As enrollment declines across LAUSD, fears over school closures have taken hold. To combat this worrying trend, Carvalho is working to allow parents and students to have increased specialized program choices. He discussed school options that focus on visual and performing arts, coding, dual language immersion and other focuses, such as DPMHS’ theme of communications and journalism.
“I think one of the most important opportunities we have is by diversifying the types of offerings in our school system, particularly in areas where currently there aren’t many choices,” Carvalho said. “But we need more spokespersons for this endeavor. And I think, you know, students aren’t often associated with awareness campaigns for the school system, but why not?”
Funding Title 1 schools, such as DPMHS, is another priority for Carvalho, who outlined several ways he’d like to assist Title 1 schools in his 100-day plan.
“If you approach the work from a lens of equity, Title 1 schools are by definition schools that reflect a higher level of poverty for students and appropriately resourcing the students is critically important,” Carvalho said. “So this is a way of leveling the playing field.”
One of the most heated debates in the world of LAUSD politics is the district’s often fraught relationship with the teachers union.

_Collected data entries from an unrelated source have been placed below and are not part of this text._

-- ==== Sys2Proof/Laws/Records.lean ====
section
/-! SUPPORT. Orders and transfer records at a round's end: what a set request leaves alone (R56), what the Lane Controller does when a
round ends by a halt or clear (R123: `lncRoundEnd_waits`, `lncRoundEnd_settles`), and that the acts of claims, shrinks and notices
leave a record's phase as it is (`Phases`). -/

set_option Elab.async false

namespace Sys2Proof.Machine

/-- What of a record a claim's grant, a shrink or a notice leaves alone. -/
def Xfer.core (x : Xfer) : Slot × Phase × Bool × Bool := (x.slot, x.phase, x.resHeld, x.attached)

namespace State

variable {s t u : State} {i : Slot}

/-! ## Orders -/

theorem slot_of_rge {t : State} (h : t.rge = s.rge) (i : Slot) : t.slot i = s.slot i := by unfold slot; rw [h]

theorem lapseYield_flc (s : State) (i : Slot) : (s.lapseYield i).flc = s.flc ∧ (s.lapseYield i).lnc = s.lnc ∧
    (s.lapseYield i).rge = s.rge ∧ (s.lapseYield i).stc = s.stc := by
  unfold lapseYield; repeat' split
  all_goals exact ⟨rfl, rfl, rfl, rfl⟩

theorem orderRobot_rest (s : State) (i : Slot) (o : RobotOrder) :
    (s.orderRobot i o).lnc = s.lnc ∧ (s.orderRobot i o).stc = s.stc := by
  unfold orderRobot setRobotOrder
  split
  · exact ⟨rfl, rfl⟩
  · split
    · exact ⟨(lapseYield_flc _ i).2.1, (lapseYield_flc _ i).2.2.2⟩
    · exact ⟨rfl, rfl⟩

/-- R56: a set request changes the entry of the slot's address alone, as `settleOrder` says. -/
theorem orderRobot_unit (s : State) (i : Slot) (o : RobotOrder) (a : Addr) (h : (s.slot i).addr = some a) (b : Addr) :
    (s.orderRobot i o).unit b = if b = a then (settleOrder false o (s.unit a)).1 else s.unit b := by
  unfold orderRobot setRobotOrder
  rw [h]; dsimp only
  split <;> rename_i e <;> rw [e]
  · show (State.flc _).units[b] = _
    rw [(lapseYield_flc _ i).1]
    exact modUnit_unit ..
  · exact modUnit_unit ..

/-! ## The settlement of a record (R123) -/

/-- R123: the settled notice of a halt or clear goes at once for these records and no others. -/
theorem lncRoundEnd_atOnce (s : State) (i : Slot) : (s.lncRoundEnd i true).2 = true ↔ s.SettledAtOnce i := by
  unfold lncRoundEnd SettledAtOnce
  rcases h : s.xferOf i with _ | ⟨k, x⟩
  · simp
  · simp only [Option.some.injEq, Prod.mk.injEq]
    unfold settleXfer
    cases hx : x.attached
    · simp [hx]
    · cases hp : x.phase <;> cases hi : x.issued <;> simp [hx, hp, hi]

theorem xferOf_slot {k : Shuttle} {x : Xfer} {i : Slot} (h : s.xferOf i = some (k, x)) : x.slot = i := by
  unfold xferOf at h
  rcases hl : s.xferLane i with _ | l <;> rw [hl] at h
  · simp at h
  · simp only [Option.bind_some, Option.map_eq_some_iff] at h
    obtain ⟨y, hy, e⟩ := h
    injection e with _ e; subst e
    simpa using List.find?_some hy

theorem find_mapped {l : List Xfer} {i : Slot} {f : Xfer → Xfer} (hf : ∀ x, (f x).slot = x.slot) :
    (l.map fun x => if x.slot = i then f x else x).find? (fun x => x.slot = i) = (l.find? fun x => x.slot = i).map f := by
  induction l with
  | nil => rfl
  | cons y l ih =>
    by_cases h : y.slot = i
    · simp [h, hf]
    · simp [h, ih]

/-- A slot's record found after its change. -/
theorem modXfer_xferOf {k : Shuttle} {x : Xfer} {i : Slot} {f : Xfer → Xfer} (hf : ∀ x, (f x).slot = x.slot)
    (h : s.xferOf i = some (k, x)) : (s.modXfer k i f).xferOf i = some (k, f x) := by
  have hl : (s.modXfer k i f).xferLane i = s.xferLane i := by
    unfold xferLane; congr 1; funext l
    simp only [modXfer, modQueue_queue]
    split
    · rw [List.any_map]; congr 1; funext y; simp only [Function.comp]; split <;> simp_all
    · rfl
  unfold xferOf at h ⊢
  rw [hl]
  rcases hl' : s.xferLane i with _ | l <;> rw [hl'] at h
  · simp at h
  · simp only [Option.bind_some, Option.map_eq_some_iff] at h ⊢
    obtain ⟨y, hy, e⟩ := h
    injection e with e1 e2; subst e1; subst e2
    refine ⟨f y, ?_, rfl⟩
    simp only [modXfer, modQueue_queue, if_true]
    rw [find_mapped hf, hy]; rfl

/-- What R123 leaves where no settled notice goes at once. -/
structure RecordWaits (s t : State) (i : Slot) : Prop where
  rge : t.rge = s.rge
  flc : t.flc = s.flc
  stc : t.stc = s.stc
  yau : t.yau = s.yau
  rpu : t.rpu = s.rpu
  places : t.rmp.places = s.rmp.places
  shuttles : t.lnc.shuttles = s.lnc.shuttles
  unattached : s.Unattached i → t.lnc = s.lnc
  record : ∀ k x, s.xferOf i = some (k, x) → x.attached = true →
      (x.phase = .boarding ∨ x.phase = .landing →
        t.xferOf i = some (k, { x with kept := x.issued, attached := false, owesNotice := true })) ∧
      (x.phase = .held →
        t.xferOf i = some (k, { x with resHeld := false, attached := false }) ∧
          (x.resHeld = true → ∀ r, x.target = some (.row r) ∨ x.target = some (.clampE r) →
            x.slot ∉ (t.row r).reservations) ∧
          (x.resHeld = true → ∀ d, x.target = some (.stall d) → t.stallRes d ≠ some x.slot))

theorem releaseRes_rest (s : State) (x : Xfer) : (s.releaseRes x).rge = s.rge ∧ (s.releaseRes x).flc = s.flc ∧
    (s.releaseRes x).stc = s.stc ∧ (s.releaseRes x).yau = s.yau ∧ (s.releaseRes x).rpu = s.rpu ∧
    (s.releaseRes x).rmp.places = s.rmp.places ∧ (s.releaseRes x).lnc = s.lnc := by
  unfold releaseRes releaseTarget; repeat' split
  all_goals exact ⟨rfl, rfl, rfl, rfl, rfl, rfl, rfl⟩

/-- R123: what the Lane Controller does where the halt or clear waits. -/
theorem lncRoundEnd_waits (i : Slot) (h : ¬ s.SettledAtOnce i) : RecordWaits s (s.lncRoundEnd i true).1 i := by
  unfold lncRoundEnd
  rcases hx : s.xferOf i with _ | ⟨k, x⟩
  · exact ⟨rfl, rfl, rfl, rfl, rfl, rfl, rfl, fun _ => rfl, fun k x e => by rw [hx] at e; cases e⟩
  · dsimp only
    split
    · next ha =>
      have hs := xferOf_slot hx
      subst hs
      unfold settleXfer
      split <;> rename_i hp
      · exact absurd ⟨k, x, hx, ha, by simp [hp]⟩ h
      · exact absurd ⟨k, x, hx, ha, by simp [hp]⟩ h
      · exact absurd ⟨k, x, hx, ha, by simp [hp]⟩ h
      · split
        · refine ⟨rfl, rfl, rfl, rfl, rfl, rfl, rfl, fun u => ?_, fun k' x' e _ => ?_⟩
          · rw [u k x hx] at ha; cases ha
          · rw [hx] at e; cases e
            refine ⟨fun _ => ?_, fun e => by rw [hp] at e; cases e⟩
            exact modXfer_xferOf
                (f := fun y => { y with kept := x.issued, attached := false, owesNotice := true }) (fun _ => rfl) hx
        · exact absurd ⟨k, x, hx, ha, by simp_all⟩ h
      · exact absurd ⟨k, x, hx, ha, by simp [hp]⟩ h
      · split
        · refine ⟨rfl, rfl, rfl, rfl, rfl, rfl, rfl, fun u => ?_, fun k' x' e _ => ?_⟩
          · rw [u k x hx] at ha; cases ha
          · rw [hx] at e; cases e
            refine ⟨fun _ => ?_, fun e => by rw [hp] at e; cases e⟩
            exact modXfer_xferOf
                (f := fun y => { y with kept := x.issued, attached := false, owesNotice := true }) (fun _ => rfl) hx
        · exact absurd ⟨k, x, hx, ha, by simp_all⟩ h
      · obtain ⟨a1, a2, a3, a4, a5, a6, a7⟩ := releaseRes_rest s x
        refine ⟨a1, a2, a3, a4, a5, a6, congrArg (·.shuttles) a7, fun u => ?_, fun k' x' e _ => ?_⟩
        · rw [u k x hx] at ha; cases ha
        · rw [hx] at e; cases e
          refine ⟨fun e => (by rw [hp] at e; rcases e with e | e <;> cases e), fun _ => ⟨?_, ?_, ?_⟩⟩
          · have : (s.releaseRes x).xferOf x.slot = some (k, x) := by
              unfold xferOf xferLane queue at hx ⊢; rw [a7]; exact hx
            exact modXfer_xferOf (f := fun y => { y with resHeld := false, attached := false }) (fun _ => rfl) this
          · intro hr r ht
            show x.slot ∉ ((s.releaseRes x).row r).reservations
            unfold releaseRes; rw [if_pos hr]
            rcases ht with ht | ht <;> rw [ht] <;> simp [releaseTarget]
          · intro hr d ht
            show (s.releaseRes x).stallRes d ≠ some x.slot
            unfold releaseRes; rw [if_pos hr, ht]; simp only [releaseTarget, modStall_stallRes, if_true]
            split
            · simp
            · assumption
    · next ha =>
      refine ⟨rfl, rfl, rfl, rfl, rfl, rfl, rfl, fun _ => rfl, fun k' x' e f => ?_⟩
      rw [hx] at e; cases e; exact absurd f ha

/-! ## Records keep their phase -/

/-- The records are as they were, but for their paths, orders and queries. -/
def Phases (s t : State) : Prop := ∀ k, (t.queue k).map Xfer.core = (s.queue k).map Xfer.core

namespace Phases

variable {a s t : State}

theorem refl (s : State) : Phases s s := fun _ => rfl

theorem of_lnc (h : Phases a s) (e : t.lnc = s.lnc) : Phases a t := fun k => by unfold queue; rw [e]; exact h k

theorem of_fst {α : Type} {p : State × α} {x : α} (e : p = (t, x)) (h : Phases a p.1) : Phases a t := by
  subst e; exact h

@[simp] theorem modXfer {k : Shuttle} {i : Slot} {f : Xfer → Xfer} (h : Phases a s) (hf : ∀ x, (f x).core = x.core) :
    Phases a (s.modXfer k i f) := fun l => by
  rw [← h l]; unfold State.modXfer; rw [modQueue_queue]; split
  · rw [List.map_map]; apply List.map_congr_left; intro x _; simp only [Function.comp]; split <;> simp [hf]
  · rfl

theorem modXfer' {k : Shuttle} {i : Slot} {f : Xfer → Xfer} (h : Phases a s)
    (hf : ∀ x, (f x).core = x.core := by exact fun _ => rfl) : Phases a (s.modXfer k i f) := modXfer h hf

theorem setRobotOrder {i : Slot} {o : RobotOrder} {b : Bool} (h : Phases a s) : Phases a (s.setRobotOrder i o b).1 := by
  unfold State.setRobotOrder; split
  · exact h
  · split
    · exact of_lnc h (lapseYield_flc _ i).2.1
    · exact of_lnc h rfl

theorem orderRobot {i : Slot} {o : RobotOrder} (h : Phases a s) : Phases a (s.orderRobot i o) := setRobotOrder h

theorem requestPath {k : Shuttle} {i : Slot} (h : Phases a s) : Phases a (s.requestPath k i) := by
  unfold State.requestPath; split
  rename_i e
  exact modXfer' (of_fst e (setRobotOrder h))

theorem requestLand {k : Shuttle} {i : Slot} (h : Phases a s) : Phases a (s.requestLand k i) := by
  unfold State.requestLand; repeat' split
  · exact h
  · exact h
  · rename_i e
    exact modXfer' (of_fst e (setRobotOrder h))

theorem makerGranted {i : Slot} {m : Maker} {x : Target} (h : Phases a s) : Phases a (s.makerGranted i m x) := by
  unfold State.makerGranted; repeat' split
  · refine of_lnc (t := (s.requestStepOrder i).setActivity i .stepActive) ?_ rfl
    unfold State.requestStepOrder; split
    · exact h
    · exact of_lnc (setRobotOrder h) rfl
  · exact h
  · exact of_lnc (requestPath (modXfer' h)) rfl
  · exact orderRobot h
  · exact orderRobot h
  · exact h

theorem withdrawWait {i : Slot} (h : Phases a s) : Phases a (s.withdrawWait i) := by
  unfold State.withdrawWait; split
  · exact h
  · exact of_lnc h rfl

theorem grant {i : Slot} {r : Row} {c : Claim} (h : Phases a s) : Phases a (s.grant i r c) := by
  unfold State.grant; repeat' split
  all_goals exact of_lnc h rfl

theorem retest {r : Row} (h : Phases a s) : Phases a (s.retest r) := by
  unfold State.retest; split
  · exact h
  · split
    · refine makerGranted (of_lnc (grant ?_) rfl)
      unfold State.dueFirst; split
      · exact of_lnc h rfl
      · exact h
    · exact of_lnc h rfl

theorem landCleared {k : Shuttle} (h : Phases a s) : Phases a (s.landCleared k) := by
  unfold State.landCleared; split
  · exact h
  · exact requestLand (modXfer' h)

theorem clearNotices {r : Row} (h : Phases a s) : Phases a (s.clearNotices r) := by
  have all : ∀ (l : List Shuttle) (t : State), Phases a t → Phases a (l.foldl State.landCleared t) := by
    intro l
    induction l with
    | nil => exact fun _ h => h
    | cons k l ih => exact fun t h => ih _ (landCleared h)
  unfold State.clearNotices; split
  · exact all _ _ (of_lnc h rfl)
  · exact h

theorem afterFree {r : Row} (h : Phases a s) : Phases a (s.afterFree r) := clearNotices (retest h)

In response to The Pearl Post asking about his outlook on United Teachers Los Angeles (UTLA), Carvalho focused on discussing the importance of prioritizing students during negotiations. He did say, however, that he wants UTLA and LAUSD to have “respectful, reasonable, rational” interactions.
“I’m hoping (he) is friendly to the (teachers) union and friendly to teachers,” science teacher Timothy Hughes said. “I think that’s a really big factor because working with teachers means working well as a district. If we have to be fighting with high district administration, then nothing is going to be as efficient as it can be.”
Another challenge the district is facing is the shortage of school staff, including teachers, substitute teachers and bus drivers. DPMHS has a vacant math teacher position and has been unable to find a replacement, causing students to have a long-term substitute and continue their learning using the online platform Edgenuity. DPMHS has also had a vacant magnet coordinator position for the past month.
Carvalho is attempting to mitigate the harm of the shortage in the short term by temporarily reassigning 420 credentialed, out-of-classroom school staff members into teaching positions. In the long term, he has several plans including awareness campaigns, career recruiting at in-state universities, out-of-state universities and Historically Black Colleges and Universities.
“It’s a matter of attempting to recruit second career individuals,” Carvalho said. “Also, there’s an opportunity to explore opportunities for creation of programs that would engage in college loan forgiveness for individuals who would commit to teaching in public schools, particularly in urban settings.”
Carvalho has consistently reiterated his priority of listening to student voices and has worked regularly with students during visits to various LAUSD schools. Several DPMHS students, including junior Yvette Mandujano, would like the district and Carvalho to examine some of the district’s current policies.
“I would like the district to improve dress codes because I see that whether people follow them or not, it’s always more directed towards girls,” Mandujano said. “It’s like, discriminatory. You don’t attack clothing, you attack a person.”
As Carvalho navigates his role, he brings with him extensive experience and acclaim. He was previously the superintendent of Miami-Dade County Public Schools where he oversaw substantial, measurable district improvements. He was also named the American Association of School Administrators (AASA) Superintendent of the Year in 2014.
In the face of support, criticism and commendations, Carvalho is off to a productive start. Now he’ll have to continue to advocate for his optimistic goals.
“What I’ve learned is at the end of the day, I am first and foremost guided by the needs of students,” Carvalho said.